▶ _WHAT THIS TASK INVOLVES_:
Using "ofBool" as the search string, find the matching lines below and copy them.

RECORDS SHOWN below:

-- ==== Sys2Proof/Config.lean ====
section
/-!
DEFINITION. What an implementation of chip8_cpu_engine fixes: the named parameters of spec/00_scope.md R9,
the quirk configuration (spec/10_state.md R45), the font (spec/20_memory.md R80), and the free values: the
construction arguments the spec leaves without a default and the step inputs no host has supplied.
-/

namespace Sys2Proof

/-- MEM_SIZE (R9): addresses 0x000..0xFFF. -/
@[simp] abbrev Config.memSize : Nat := 4096

/-- NUM_V (R9): V0..VF. -/
@[simp] abbrev Config.numV : Nat := 16

/-- STACK_DEPTH (R9): the slots of the call stack; SP ranges over 0..STACK_DEPTH. -/
@[simp] abbrev Config.stackDepth : Nat := 16

/-- NUM_KEYS (R9): keys 0x0..0xF. -/
@[simp] abbrev Config.numKeys : Nat := 16

/-- PROGRAM_BASE (R9, R352): where a program is loaded. -/
@[simp] abbrev Config.programBase : Nat := 0x200

/-- MAX_PROGRAM (R9): 0x1000 - 0x200 bytes. -/
@[simp] abbrev Config.maxProgram : Nat := 3584

/-- PC_RESET (R9, R52). -/
@[simp] abbrev Config.pcReset : Word := 0x200

/-- INSN_BYTES (R9, R100). -/
@[simp] abbrev Config.insnBytes : Word := 2

/-- FONT_BASE (R9): where the font starts. -/
@[simp] abbrev Config.fontBase : Nat := 0x000

/-- GLYPH_BYTES (R9): the font's bytes per glyph. -/
@[simp] abbrev Config.glyphBytes : Nat := 5

/-- FONT_BYTES (R9): the font occupies 0x000..0x04F. -/
@[simp] abbrev Config.fontBytes : Nat := 80

/-- FB_WIDTH (R9). -/
@[simp] abbrev Config.fbWidth : Nat := 64

/-- FB_HEIGHT (R9). -/
@[simp] abbrev Config.fbHeight : Nat := 32

/-- I_FLAG_THRESHOLD (R9, R233). -/
@[simp] abbrev Config.iFlagThreshold : Word := 0x0F00

/-- The six quirk switches (R45), fixed at construction; the last two are inert (R47). -/
structure Quirks where
  /-- Q_VF_RESET: OR, AND and XOR then write VF <- 0 (R164 to R166). -/
  vfReset : Bool
  /-- Q_INDEX_INCREMENT: the block transfers then advance I by x + 1 (R236, R237). -/
  indexIncrement : Bool
  /-- Q_SHIFT_USES_VX: SHR and SHL shift V[x], else V[y] (R169, R171). -/
  shiftUsesVx : Bool
  /-- Q_JUMP_USES_VX: JP V0,nnn adds V[addr[11:8]], else V[0] (R207). -/
  jumpUsesVx : Bool
  /-- Q_CLIPPING: present, readable, without effect (R47, R264). -/
  clipping : Bool
  /-- Q_DISPLAY_WAIT: present, readable, without effect (R47, R264). -/
  displayWait : Bool
  deriving DecidableEq, Repr, Inhabited

/-- The configuration read-out of R45: switch k of its table at bit k. -/
def Quirks.bits (q : Quirks) : BitVec 6 :=
  BitVec.ofBool q.displayWait ++ BitVec.ofBool q.clipping ++ BitVec.ofBool q.jumpUsesVx ++
    BitVec.ofBool q.shiftUsesVx ++ BitVec.ofBool q.indexIncrement ++ BitVec.ofBool q.vfReset

/-- FONT[5..79] (R80): the bytes of glyphs 1..F, a parameter of the machine (decision D21). -/
abbrev Font := Vector Byte (Config.fontBytes - Config.glyphBytes)

/-- FONT[0..4] (R80): glyph 0, the one glyph the source fixes. -/
def Config.glyphZero : Vector Byte Config.glyphBytes := #v[0xF0, 0x90, 0x90, 0x90, 0xF0]

/-- The customary CHIP-8 glyphs 1..F, the default R80 gives for the parameter FONT.  Nothing in the machine
uses it: reset takes `Config.font`, and a run that wants these bytes is constructed with them (log 6). -/
def Config.customaryFont : Font := #v[
  0x20, 0x60, 0x20, 0x20, 0x70,  0xF0, 0x10, 0xF0, 0x80, 0xF0,  0xF0, 0x10, 0xF0, 0x10, 0xF0,
  0x90, 0x90, 0xF0, 0x10, 0x10,  0xF0, 0x80, 0xF0, 0x10, 0xF0,  0xF0, 0x80, 0xF0, 0x90, 0xF0,
  0xF0, 0x10, 0x20, 0x40, 0x40,  0xF0, 0x90, 0xF0, 0x90, 0xF0,  0xF0, 0x90, 0xF0, 0x10, 0xF0,
  0xF0, 0x90, 0xF0, 0x90, 0x90,  0xE0, 0x90, 0xE0, 0x90, 0xE0,  0xF0, 0x80, 0x80, 0x80, 0xF0,
  0xE0, 0x90, 0x90, 0x90, 0xE0,  0xF0, 0x80, 0xF0, 0x80, 0xF0,  0xF0, 0x80, 0xF0, 0x80, 0x80]

/-- The quirk configuration reset is constructed with: a parameter with no default (R46, D34; log 5). -/
opaque Config.quirks : Quirks

/-- The font reset is constructed with: a parameter (R10, R80, D21; log 6). -/
opaque Config.font : Font

/-- The key vector of the n-th step input, where the host has supplied none: a free value (R63; log 3). -/
opaque Config.freeKeys : Nat → BitVec Config.numKeys

/-- The random byte of the n-th step input, where the host has supplied none: a free value (R63, D22; log 3). -/
opaque Config.freeRnd : Nat → Byte

end Sys2Proof
end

End of RECORDS SHOWN.

▶ _RESULT OF THIS TASK_:
  BitVec.ofBool q.displayWait ++ BitVec.ofBool q.clipping ++ BitVec.ofBool q.jumpUsesVx ++
    BitVec.ofBool q.shiftUsesVx ++ BitVec.ofBool q.indexIncrement ++ BitVec.ofBool q.vfReset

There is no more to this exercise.